**Brief:**
Transcribe the following entries word for word. End with the line where "exact ih nodup" appears.

Provided information Block Start

/-- Each reached load of entries that name no load twice ends at the level asked, or between its old SET TARGET and that
level (R52 step 3, R54). -/
theorem applyEntries_setTarget_reached (es : List (LoadNo × Nat)) (nodup : (es.map Prod.fst).Nodup) (k : Tally) (s : State)
    (e : LoadNo × Nat) (h : e ∈ reachedEntries skip s es) :
    let final := ((applyEntries skip fade es k s).2.load e.1).setTarget
    let asked := (s.load e.1).levelAsked e.2
    final = asked ∨ (s.load e.1).setTarget ≤ final ∧ final < asked := by
  induction es generalizing k s with
  | nil => simp [reachedEntries] at h
  | cons d es ih =>
    obtain ⟨m, level⟩ := d
    obtain ⟨new, nodup⟩ := List.nodup_cons.1 nodup
    by_cases locked : skip s m = true
    · simp only [applyEntries, locked, if_true]
      exact ih nodup _ _ (by simpa [reachedEntries, locked] using h)
    · simp only [applyEntries, locked]
      have run := s.setLevelOn_run m level fade
      have cases : e = (m, level) ∨ e ∈ reachedEntries skip s es := by simpa [reachedEntries, locked] using h
      rcases cases with rfl | rest
      · have later : m ∉ (reachedEntries skip (s.setLevelOn m level fade).1 es).map Prod.fst := fun hm =>
          new ((List.filter_sublist.map _).subset hm)
        rw [if_neg Bool.false_ne_true, applyEntries_setTarget_unreached stable fade es _ _ m later,
          State.setLevelOn_setTarget, if_pos rfl]
        exact s.limitedTarget_cases m level
      · have apart : e.1 ≠ m := by
          rintro rfl
          exact new (List.mem_map.2 ⟨e, (List.mem_filter.1 rest).1, rfl⟩)
        have kept := ih nodup (if (s.setLevelOn m level fade).2
            then { k with applied := k.applied + 1, pairs := k.pairs ++ [(m, (s.load m).setTarget)] }
            else { k with limited := k.limited + 1, pairs := k.pairs ++ [(m, (s.load m).setTarget)] })
          (s.setLevelOn m level fade).1 (by rwa [stable.reachedEntries run])
        rwa [State.setLevelOn_setTarget, if_neg apart, run.levelAsked] at kept

/-- The three counts: every entry is skipped, applied or limited, and an applied one is at the level asked (R20). -/
theorem applyEntries_counts (es : List (LoadNo × Nat)) (nodup : (es.map Prod.fst).Nodup) (k : Tally) (s : State) :
    let r := applyEntries skip fade es k s
    let reached := reachedEntries skip s es
    r.1.applied = k.applied + (reached.filter fun e => (r.2.load e.1).setTarget == (s.load e.1).levelAsked e.2).length
      ∧ r.1.applied + r.1.limited = k.applied + k.limited + reached.length
      ∧ r.1.skipped + reached.length = k.skipped + es.length := by
  induction es generalizing k s with
  | nil => simp [applyEntries, reachedEntries]
  | cons d es ih =>
    obtain ⟨m, level⟩ := d
    obtain ⟨new, nodup⟩ := List.nodup_cons.1 nodup
    by_cases locked : skip s m = true
    · have reached : reachedEntries skip s ((m, level) :: es) = reachedEntries skip s es := by
        simp [reachedEntries, locked]
      obtain ⟨applied, taken, skipped⟩ := ih nodup { k with skipped := k.skipped + 1 } s
      simp only [applyEntries, locked, if_true, reached]
      refine ⟨applied, taken, ?_⟩
      rw [skipped, List.length_cons]
      simp only
      omega
    · have reached : reachedEntries skip s ((m, level) :: es) = (m, level) :: reachedEntries skip s es := by
        simp [reachedEntries, locked]
      have run := s.setLevelOn_run m level fade
      simp only [applyEntries, locked, reached, if_neg Bool.false_ne_true]
      set t := (s.setLevelOn m level fade).1 with ht
      set k' := if (s.setLevelOn m level fade).2
            then { k with applied := k.applied + 1, pairs := k.pairs ++ [(m, (s.load m).setTarget)] }
            else { k with limited := k.limited + 1, pairs := k.pairs ++ [(m, (s.load m).setTarget)] } with hk
      have later : m ∉ (reachedEntries skip t es).map Prod.fst := fun hm => new ((List.filter_sublist.map _).subset hm)
      have head : ((applyEntries skip fade es k' t).2.load m).setTarget = s.limitedTarget m level := by
        rw [applyEntries_setTarget_unreached stable fade es k' t m later, ht, State.setLevelOn_setTarget, if_pos rfl]
      obtain ⟨applied, taken, skipped⟩ := ih nodup k' t
      simp only [stable.reachedEntries run, run.levelAsked] at applied taken skipped
      have full : (s.setLevelOn m level fade).2 = (s.limitedTarget m level == (s.load m).levelAsked level) := rfl
      rw [List.filter_cons, head, ← full, applied, List.length_cons, List.length_cons]
      have tally : k'.applied = k.applied + (if (s.setLevelOn m level fade).2 then 1 else 0)
          ∧ k'.applied + k'.limited = k.applied + k.limited + 1 ∧ k'.skipped = k.skipped := by
        rw [hk]; split <;> refine ⟨rfl, ?_, rfl⟩ <;> simp only <;> omega
      refine ⟨?_, by omega, by omega⟩
      rw [tally.1]
      split
      · rw [List.length_cons]; omega
      · omega
end

theorem State.locked_stable (o : Origin) : StableSkip (State.locked o) := fun _ _ run n => run.locked o n

theorem reachedEntries_level (s : State) (o : Origin) (ns : List LoadNo) (level : Nat) :
    reachedEntries (State.locked o) s (ns.map fun n => (n, level))
      = (ns.filter fun n => (s.lockAgainst o n).isNone).map fun n => (n, level) := by
  simp [reachedEntries, List.filter_map, Function.comp_def, State.locked]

Provided information Block End

**Exercise answer:**
/-- Each reached load of entries that name no load twice ends at the level asked, or between its old SET TARGET and that
level (R52 step 3, R54). -/
theorem applyEntries_setTarget_reached (es : List (LoadNo × Nat)) (nodup : (es.map Prod.fst).Nodup) (k : Tally) (s : State)
    (e : LoadNo × Nat) (h : e ∈ reachedEntries skip s es) :
    let final := ((applyEntries skip fade es k s).2.load e.1).setTarget
    let asked := (s.load e.1).levelAsked e.2
    final = asked ∨ (s.load e.1).setTarget ≤ final ∧ final < asked := by
  induction es generalizing k s with
  | nil => simp [reachedEntries] at h
  | cons d es ih =>
    obtain ⟨m, level⟩ := d
    obtain ⟨new, nodup⟩ := List.nodup_cons.1 nodup
    by_cases locked : skip s m = true
    · simp only [applyEntries, locked, if_true]
      exact ih nodup _ _ (by simpa [reachedEntries, locked] using h)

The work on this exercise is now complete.